Mat object = imread("face24.bmp", CV_LOAD_IMAGE_GRAYSCALE);
if( !object.data )
{
// std::cout<< "Error reading object " << std::endl;
return -2;
}
//Detect the keypoints using SURF Detector
int minHessian = 500;
SurfFeatureDetector detector( minHessian );
std::vector<KeyPoint> kp_object;
detector.detect( object, kp_object );
i want to save the kp_object vecor to a text file.
I assume that KeyPoint is the OpenCV KeyPoint class. In this case you can just add at the end of the code you posted:
std::fstream outputFile;
outputFile.open( "outputFile.txt", std::ios::out )
for( size_t ii = 0; ii < kp_object.size( ); ++ii )

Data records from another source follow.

@[simp] theorem oweFlowst_rstN (s : State) : (s.oweFlowst).rstN = s.rstN := mapLinks_rstN s _
@[simp] theorem oweFlowst_straps (s : State) : (s.oweFlowst).straps = s.straps := mapLinks_straps s _
@[simp] theorem oweFlowst_queues (s : State) : (s.oweFlowst).queues = s.queues := mapLinks_queues s _
@[simp] theorem oweFlowst_rrPtr (s : State) : (s.oweFlowst).rrPtr = s.rrPtr := mapLinks_rrPtr s _
@[simp] theorem oweFlowst_pool (s : State) : (s.oweFlowst).pool = s.pool := mapLinks_pool s _
@[simp] theorem oweFlowst_tables (s : State) : (s.oweFlowst).tables = s.tables := mapLinks_tables s _
@[simp] theorem oweFlowst_params (s : State) : (s.oweFlowst).params = s.params := mapLinks_params s _
@[simp] theorem oweFlowst_monitor (s : State) : (s.oweFlowst).monitor = s.monitor := mapLinks_monitor s _
@[simp] theorem oweFlowst_flow (s : State) : (s.oweFlowst).flow = s.flow := mapLinks_flow s _
@[simp] theorem oweFlowst_epoch (s : State) : (s.oweFlowst).epoch = s.epoch := mapLinks_epoch s _
@[simp] theorem oweFlowst_agent (s : State) : (s.oweFlowst).agent = s.agent := mapLinks_agent s _
@[simp] theorem oweFlowst_op (s : State) : (s.oweFlowst).op = s.op := mapLinks_op s _
@[simp] theorem oweFlowst_scrub (s : State) : (s.oweFlowst).scrub = s.scrub := mapLinks_scrub s _
@[simp] theorem oweFlowst_attn (s : State) : (s.oweFlowst).attn = s.attn := mapLinks_attn s _
@[simp] theorem oweFlowst_globals (s : State) : (s.oweFlowst).globals = s.globals := mapLinks_globals s _
@[simp] theorem oweFlowst_freeCtr (s : State) : (s.oweFlowst).freeCtr = s.freeCtr := mapLinks_freeCtr s _
@[simp] theorem oweFlowst_pending (s : State) : (s.oweFlowst).pending = s.pending := mapLinks_pending s _
@[simp] theorem oweFlowst_queue (s : State) (k : QueueId) : (s.oweFlowst).queue k = s.queue k := queue_congr (oweFlowst_queues s) k
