-- ==== Sys2Proof/Laws/Frames.lean ====
section
/-! SUPPORT. What each shared operation leaves alone: one lemma for each field of State outside those it writes, and for each field of a link
port outside the pending flag it may set. -/

namespace Sys2Proof.Laws

open Sys2Proof.Machine

@[simp] theorem pendAttention_port_state (s : State) (k : Link) : ((s.pendAttention).link k).state = (s.link k).state := by rw [link_pendAttention]; split <;> rfl
@[simp] theorem pendAttention_port_disablePending (s : State) (k : Link) : ((s.pendAttention).link k).disablePending = (s.link k).disablePending := by rw [link_pendAttention]; split <;> rfl
@[simp] theorem pendAttention_port_trainCount (s : State) (k : Link) : ((s.pendAttention).link k).trainCount = (s.link k).trainCount := by rw [link_pendAttention]; split <;> rfl
@[simp] theorem pendAttention_port_window (s : State) (k : Link) : ((s.pendAttention).link k).window = (s.link k).window := by rw [link_pendAttention]; split <;> rfl
@[simp] theorem pendAttention_port_keepalive (s : State) (k : Link) : ((s.pendAttention).link k).keepalive = (s.link k).keepalive := by rw [link_pendAttention]; split <;> rfl
@[simp] theorem pendAttention_port_budget (s : State) (k : Link) : ((s.pendAttention).link k).budget = (s.link k).budget := by rw [link_pendAttention]; split <;> rfl
@[simp] theorem pendAttention_port_retrainCount (s : State) (k : Link) : ((s.pendAttention).link k).retrainCount = (s.link k).retrainCount := by rw [link_pendAttention]; split <;> rfl
@[simp] theorem pendAttention_port_holdOff (s : State) (k : Link) : ((s.pendAttention).link k).holdOff = (s.link k).holdOff := by rw [link_pendAttention]; split <;> rfl
@[simp] theorem pendAttention_port_cause (s : State) (k : Link) : ((s.pendAttention).link k).cause = (s.link k).cause := by rw [link_pendAttention]; split <;> rfl
@[simp] theorem pendAttention_port_farGap (s : State) (k : Link) : ((s.pendAttention).link k).farGap = (s.link k).farGap := by rw [link_pendAttention]; split <;> rfl
@[simp] theorem pendAttention_port_rxBuf (s : State) (k : Link) : ((s.pendAttention).link k).rxBuf = (s.link k).rxBuf := by rw [link_pendAttention]; split <;> rfl
@[simp] theorem pendAttention_port_respQueue (s : State) (k : Link) : ((s.pendAttention).link k).respQueue = (s.link k).respQueue := by rw [link_pendAttention]; split <;> rfl
@[simp] theorem pendAttention_port_pendFlowst (s : State) (k : Link) : ((s.pendAttention).link k).pendFlowst = (s.link k).pendFlowst := by rw [link_pendAttention]; split <;> rfl
@[simp] theorem pendAttention_port_inFlight (s : State) (k : Link) : ((s.pendAttention).link k).inFlight = (s.link k).inFlight := by rw [link_pendAttention]; split <;> rfl
@[simp] theorem pendAttention_port_sending (s : State) (k : Link) : ((s.pendAttention).link k).sending = (s.link k).sending := by rw [link_pendAttention]; split <;> rfl
@[simp] theorem pendAttention_port_gapCount (s : State) (k : Link) : ((s.pendAttention).link k).gapCount = (s.link k).gapCount := by rw [link_pendAttention]; split <;> rfl
@[simp] theorem pendAttention_port_wrrClass (s : State) (k : Link) : ((s.pendAttention).link k).wrrClass = (s.link k).wrrClass := by rw [link_pendAttention]; split <;> rfl
@[simp] theorem pendAttention_port_wrrCount (s : State) (k : Link) : ((s.pendAttention).link k).wrrCount = (s.link k).wrrCount := by rw [link_pendAttention]; split <;> rfl
@[simp] theorem pendAttention_port_counters (s : State) (k : Link) : ((s.pendAttention).link k).counters = (s.link k).counters := by rw [link_pendAttention]; split <;> rfl
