-- ==== Sys2Proof/Laws/Meanings.lean ====
section
/-! SUPPORT. What the operations of the meanings leave alone: one lemma for each field of State that an operation does not write. -/

namespace Sys2Proof.Laws

open Sys2Proof.Machine

@[simp] theorem badCell_rstN (s : State) (l : Link) : (s.badCell l).rstN = s.rstN := by unfold State.badCell; dsimp only; (repeat' split) <;> simp
@[simp] theorem badCell_straps (s : State) (l : Link) : (s.badCell l).straps = s.straps := by unfold State.badCell; dsimp only; (repeat' split) <;> simp
@[simp] theorem badCell_rrPtr (s : State) (l : Link) : (s.badCell l).rrPtr = s.rrPtr := by unfold State.badCell; dsimp only; (repeat' split) <;> simp
@[simp] theorem badCell_params (s : State) (l : Link) : (s.badCell l).params = s.params := by unfold State.badCell; dsimp only; (repeat' split) <;> simp
@[simp] theorem badCell_monitor (s : State) (l : Link) : (s.badCell l).monitor = s.monitor := by unfold State.badCell; dsimp only; (repeat' split) <;> simp
@[simp] theorem badCell_epoch (s : State) (l : Link) : (s.badCell l).epoch = s.epoch := by unfold State.badCell; dsimp only; (repeat' split) <;> simp
@[simp] theorem badCell_op (s : State) (l : Link) : (s.badCell l).op = s.op := by unfold State.badCell; dsimp only; (repeat' split) <;> simp
@[simp] theorem badCell_scrub (s : State) (l : Link) : (s.badCell l).scrub = s.scrub := by unfold State.badCell; dsimp only; (repeat' split) <;> simp
@[simp] theorem badCell_freeCtr (s : State) (l : Link) : (s.badCell l).freeCtr = s.freeCtr := by unfold State.badCell; dsimp only; (repeat' split) <;> simp
@[simp] theorem badCell_pending (s : State) (l : Link) : (s.badCell l).pending = s.pending := by unfold State.badCell; dsimp only; (repeat' split) <;> simp

@[simp] theorem receiveData_rstN (s : State) (l : Link) (cell : Cell) : (s.receiveData l cell).rstN = s.rstN := by unfold State.receiveData; (repeat' split) <;> simp
@[simp] theorem receiveData_straps (s : State) (l : Link) (cell : Cell) : (s.receiveData l cell).straps = s.straps := by unfold State.receiveData; (repeat' split) <;> simp
@[simp] theorem receiveData_queues (s : State) (l : Link) (cell : Cell) : (s.receiveData l cell).queues = s.queues := by unfold State.receiveData; (repeat' split) <;> simp
@[simp] theorem receiveData_rrPtr (s : State) (l : Link) (cell : Cell) : (s.receiveData l cell).rrPtr = s.rrPtr := by unfold State.receiveData; (repeat' split) <;> simp
@[simp] theorem receiveData_pool (s : State) (l : Link) (cell : Cell) : (s.receiveData l cell).pool = s.pool := by unfold State.receiveData; (repeat' split) <;> simp
@[simp] theorem receiveData_tables (s : State) (l : Link) (cell : Cell) : (s.receiveData l cell).tables = s.tables := by unfold State.receiveData; (repeat' split) <;> simp
@[simp] theorem receiveData_params (s : State) (l : Link) (cell : Cell) : (s.receiveData l cell).params = s.params := by unfold State.receiveData; (repeat' split) <;> simp
@[simp] theorem receiveData_monitor (s : State) (l : Link) (cell : Cell) : (s.receiveData l cell).monitor = s.monitor := by unfold State.receiveData; (repeat' split) <;> simp
@[simp] theorem receiveData_flow (s : State) (l : Link) (cell : Cell) : (s.receiveData l cell).flow = s.flow := by unfold State.receiveData; (repeat' split) <;> simp
@[simp] theorem receiveData_epoch (s : State) (l : Link) (cell : Cell) : (s.receiveData l cell).epoch = s.epoch := by unfold State.receiveData; (repeat' split) <;> simp
@[simp] theorem receiveData_agent (s : State) (l : Link) (cell : Cell) : (s.receiveData l cell).agent = s.agent := by unfold State.receiveData; (repeat' split) <;> simp
@[simp] theorem receiveData_op (s : State) (l : Link) (cell : Cell) : (s.receiveData l cell).op = s.op := by unfold State.receiveData; (repeat' split) <;> simp
@[simp] theorem receiveData_scrub (s : State) (l : Link) (cell : Cell) : (s.receiveData l cell).scrub = s.scrub := by unfold State.receiveData; (repeat' split) <;> simp
@[simp] theorem receiveData_attn (s : State) (l : Link) (cell : Cell) : (s.receiveData l cell).attn = s.attn := by unfold State.receiveData; (repeat' split) <;> simp
@[simp] theorem receiveData_globals (s : State) (l : Link) (cell : Cell) : (s.receiveData l cell).globals = s.globals := by unfold State.receiveData; (repeat' split) <;> simp
@[simp] theorem receiveData_freeCtr (s : State) (l : Link) (cell : Cell) : (s.receiveData l cell).freeCtr = s.freeCtr := by unfold State.receiveData; (repeat' split) <;> simp
@[simp] theorem receiveData_pending (s : State) (l : Link) (cell : Cell) : (s.receiveData l cell).pending = s.pending := by unfold State.receiveData; (repeat' split) <;> simp

@[simp] theorem arriveRequest_rstN (s : State) (l : Link) (cell : Cell) : (s.arriveRequest l cell).rstN = s.rstN := by unfold State.arriveRequest; (repeat' split) <;> simp
@[simp] theorem arriveRequest_straps (s : State) (l : Link) (cell : Cell) : (s.arriveRequest l cell).straps = s.straps := by unfold State.arriveRequest; (repeat' split) <;> simp
@[simp] theorem arriveRequest_queues (s : State) (l : Link) (cell : Cell) : (s.arriveRequest l cell).queues = s.queues := by unfold State.arriveRequest; (repeat' split) <;> simp
@[simp] theorem arriveRequest_rrPtr (s : State) (l : Link) (cell : Cell) : (s.arriveRequest l cell).rrPtr = s.rrPtr := by unfold State.arriveRequest; (repeat' split) <;> simp
@[simp] theorem arriveRequest_pool (s : State) (l : Link) (cell : Cell) : (s.arriveRequest l cell).pool = s.pool := by unfold State.arriveRequest; (repeat' split) <;> simp
@[simp] theorem arriveRequest_tables (s : State) (l : Link) (cell : Cell) : (s.arriveRequest l cell).tables = s.tables := by unfold State.arriveRequest; (repeat' split) <;> simp
@[simp] theorem arriveRequest_params (s : State) (l : Link) (cell : Cell) : (s.arriveRequest l cell).params = s.params := by unfold State.arriveRequest; (repeat' split) <;> simp
@[simp] theorem arriveRequest_monitor (s : State) (l : Link) (cell : Cell) : (s.arriveRequest l cell).monitor = s.monitor := by unfold State.arriveRequest; (repeat' split) <;> simp
@[simp] theorem arriveRequest_flow (s : State) (l : Link) (cell : Cell) : (s.arriveRequest l cell).flow = s.flow := by unfold State.arriveRequest; (repeat' split) <;> simp
@[simp] theorem arriveRequest_epoch (s : State) (l : Link) (cell : Cell) : (s.arriveRequest l cell).epoch = s.epoch := by unfold State.arriveRequest; (repeat' split) <;> simp
@[simp] theorem arriveRequest_op (s : State) (l : Link) (cell : Cell) : (s.arriveRequest l cell).op = s.op := by unfold State.arriveRequest; (repeat' split) <;> simp
@[simp] theorem arriveRequest_scrub (s : State) (l : Link) (cell : Cell) : (s.arriveRequest l cell).scrub = s.scrub := by unfold State.arriveRequest; (repeat' split) <;> simp
@[simp] theorem arriveRequest_freeCtr (s : State) (l : Link) (cell : Cell) : (s.arriveRequest l cell).freeCtr = s.freeCtr := by unfold State.arriveRequest; (repeat' split) <;> simp
@[simp] theorem arriveRequest_pending (s : State) (l : Link) (cell : Cell) : (s.arriveRequest l cell).pending = s.pending := by unfold State.arriveRequest; (repeat' split) <;> simp

@[simp] theorem arriveSync_rstN (s : State) (l : Link) (n : Epoch) : (s.arriveSync l n).rstN = s.rstN := by unfold State.arriveSync; dsimp only; (repeat' split) <;> simp
@[simp] theorem arriveSync_straps (s : State) (l : Link) (n : Epoch) : (s.arriveSync l n).straps = s.straps := by unfold State.arriveSync; dsimp only; (repeat' split) <;> simp
@[simp] theorem arriveSync_queues (s : State) (l : Link) (n : Epoch) : (s.arriveSync l n).queues = s.queues := by unfold State.arriveSync; dsimp only; (repeat' split) <;> simp
@[simp] theorem arriveSync_rrPtr (s : State) (l : Link) (n : Epoch) : (s.arriveSync l n).rrPtr = s.rrPtr := by unfold State.arriveSync; dsimp only; (repeat' split) <;> simp
@[simp] theorem arriveSync_pool (s : State) (l : Link) (n : Epoch) : (s.arriveSync l n).pool = s.pool := by unfold State.arriveSync; dsimp only; (repeat' split) <;> simp
@[simp] theorem arriveSync_params (s : State) (l : Link) (n : Epoch) : (s.arriveSync l n).params = s.params := by unfold State.arriveSync; dsimp only; (repeat' split) <;> simp
@[simp] theorem arriveSync_monitor (s : State) (l : Link) (n : Epoch) : (s.arriveSync l n).monitor = s.monitor := by unfold State.arriveSync; dsimp only; (repeat' split) <;> simp
@[simp] theorem arriveSync_agent (s : State) (l : Link) (n : Epoch) : (s.arriveSync l n).agent = s.agent := by unfold State.arriveSync; dsimp only; (repeat' split) <;> simp
@[simp] theorem arriveSync_op (s : State) (l : Link) (n : Epoch) : (s.arriveSync l n).op = s.op := by unfold State.arriveSync; dsimp only; (repeat' split) <;> simp
@[simp] theorem arriveSync_scrub (s : State) (l : Link) (n : Epoch) : (s.arriveSync l n).scrub = s.scrub := by unfold State.arriveSync; dsimp only; (repeat' split) <;> simp
@[simp] theorem arriveSync_freeCtr (s : State) (l : Link) (n : Epoch) : (s.arriveSync l n).freeCtr = s.freeCtr := by unfold State.arriveSync; dsimp only; (repeat' split) <;> simp
@[simp] theorem arriveSync_pending (s : State) (l : Link) (n : Epoch) : (s.arriveSync l n).pending = s.pending := by unfold State.arriveSync; dsimp only; (repeat' split) <;> simp
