@[simp] theorem answerWriteEntries_rstN (r : Payload) (s : State) : (answerWriteEntries r s).2.rstN = s.rstN := by
  unfold answerWriteEntries
  dsimp only
  (repeat' split) <;> simp 
@[simp] theorem answerWriteEntries_straps (r : Payload) (s : State) : (answerWriteEntries r s).2.straps = s.straps := by
  unfold answerWriteEntries
  dsimp only
  (repeat' split) <;> simp 
@[simp] theorem answerWriteEntries_links (r : Payload) (s : State) : (answerWriteEntries r s).2.links = s.links := by
  unfold answerWriteEntries
  dsimp only
  (repeat' split) <;> simp 
@[simp] theorem answerWriteEntries_queues (r : Payload) (s : State) : (answerWriteEntries r s).2.queues = s.queues := by
  unfold answerWriteEntries
  dsimp only
  (repeat' split) <;> simp 
@[simp] theorem answerWriteEntries_rrPtr (r : Payload) (s : State) : (answerWriteEntries r s).2.rrPtr = s.rrPtr := by
  unfold answerWriteEntries
  dsimp only
  (repeat' split) <;> simp 
@[simp] theorem answerWriteEntries_pool (r : Payload) (s : State) : (answerWriteEntries r s).2.pool = s.pool := by
  unfold answerWriteEntries
  dsimp only
  (repeat' split) <;> simp 
@[simp] theorem answerWriteEntries_params (r : Payload) (s : State) : (answerWriteEntries r s).2.params = s.params := by
  unfold answerWriteEntries
  dsimp only
  (repeat' split) <;> simp 
@[simp] theorem answerWriteEntries_monitor (r : Payload) (s : State) : (answerWriteEntries r s).2.monitor = s.monitor := by
  unfold answerWriteEntries
  dsimp only
  (repeat' split) <;> simp 
@[simp] theorem answerWriteEntries_flow (r : Payload) (s : State) : (answerWriteEntries r s).2.flow = s.flow := by
  unfold answerWriteEntries
  dsimp only
  (repeat' split) <;> simp 
@[simp] theorem answerWriteEntries_epoch (r : Payload) (s : State) : (answerWriteEntries r s).2.epoch = s.epoch := by
  unfold answerWriteEntries
  dsimp only
  (repeat' split) <;> simp 
@[simp] theorem answerWriteEntries_agent (r : Payload) (s : State) : (answerWriteEntries r s).2.agent = s.agent := by
  unfold answerWriteEntries
  dsimp only
  (repeat' split) <;> simp 
@[simp] theorem answerWriteEntries_op (r : Payload) (s : State) : (answerWriteEntries r s).2.op = s.op := by
  unfold answerWriteEntries
  dsimp only
  (repeat' split) <;> simp 
@[simp] theorem answerWriteEntries_scrub (r : Payload) (s : State) : (answerWriteEntries r s).2.scrub = s.scrub := by
  unfold answerWriteEntries
  dsimp only
  (repeat' split) <;> simp 
@[simp] theorem answerWriteEntries_attn (r : Payload) (s : State) : (answerWriteEntries r s).2.attn = s.attn := by
  unfold answerWriteEntries
  dsimp only
  (repeat' split) <;> simp 
@[simp] theorem answerWriteEntries_globals (r : Payload) (s : State) : (answerWriteEntries r s).2.globals = s.globals := by
  unfold answerWriteEntries
  dsimp only
  (repeat' split) <;> simp 
@[simp] theorem answerWriteEntries_freeCtr (r : Payload) (s : State) : (answerWriteEntries r s).2.freeCtr = s.freeCtr := by
  unfold answerWriteEntries
  dsimp only
  (repeat' split) <;> simp 
@[simp] theorem answerWriteEntries_pending (r : Payload) (s : State) : (answerWriteEntries r s).2.pending = s.pending := by
  unfold answerWriteEntries
  dsimp only
  (repeat' split) <;> simp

outputFile << kp_object[ii].pt.x << " " << kp_object[ii].pt.y <<std::endl;
outputFile.close( );
In your includes add
#include <fstream>
You can use the FileStorage to write and read data without writing your own serialization code. For writing you can use:
std::vector<KeyPoint> keypointvector;
cv::Mat descriptormatrix
// do some detection and description
// ...
cv::FileStorage store("template.bin", cv::FileStorage::WRITE);
cv::write(store,"keypoints",keypointvector;
cv::write(store,"descriptors",descriptormatrix);
store.release();
and for reading you can do something similar:
cv::FileStorage store("template.bin", cv::FileStorage::READ);
cv::FileNode n1 = store["keypoints"];
cv::read(n1,keypointvector);
cv::FileNode n2 = store["descriptors"];
cv::read(n2,descriptormatrix);
store.release();
This is for binary files of course. It actually depends what you want to facilitate; if you later want to parse the txt file into Matlab, you will encounter that it's pretty slow.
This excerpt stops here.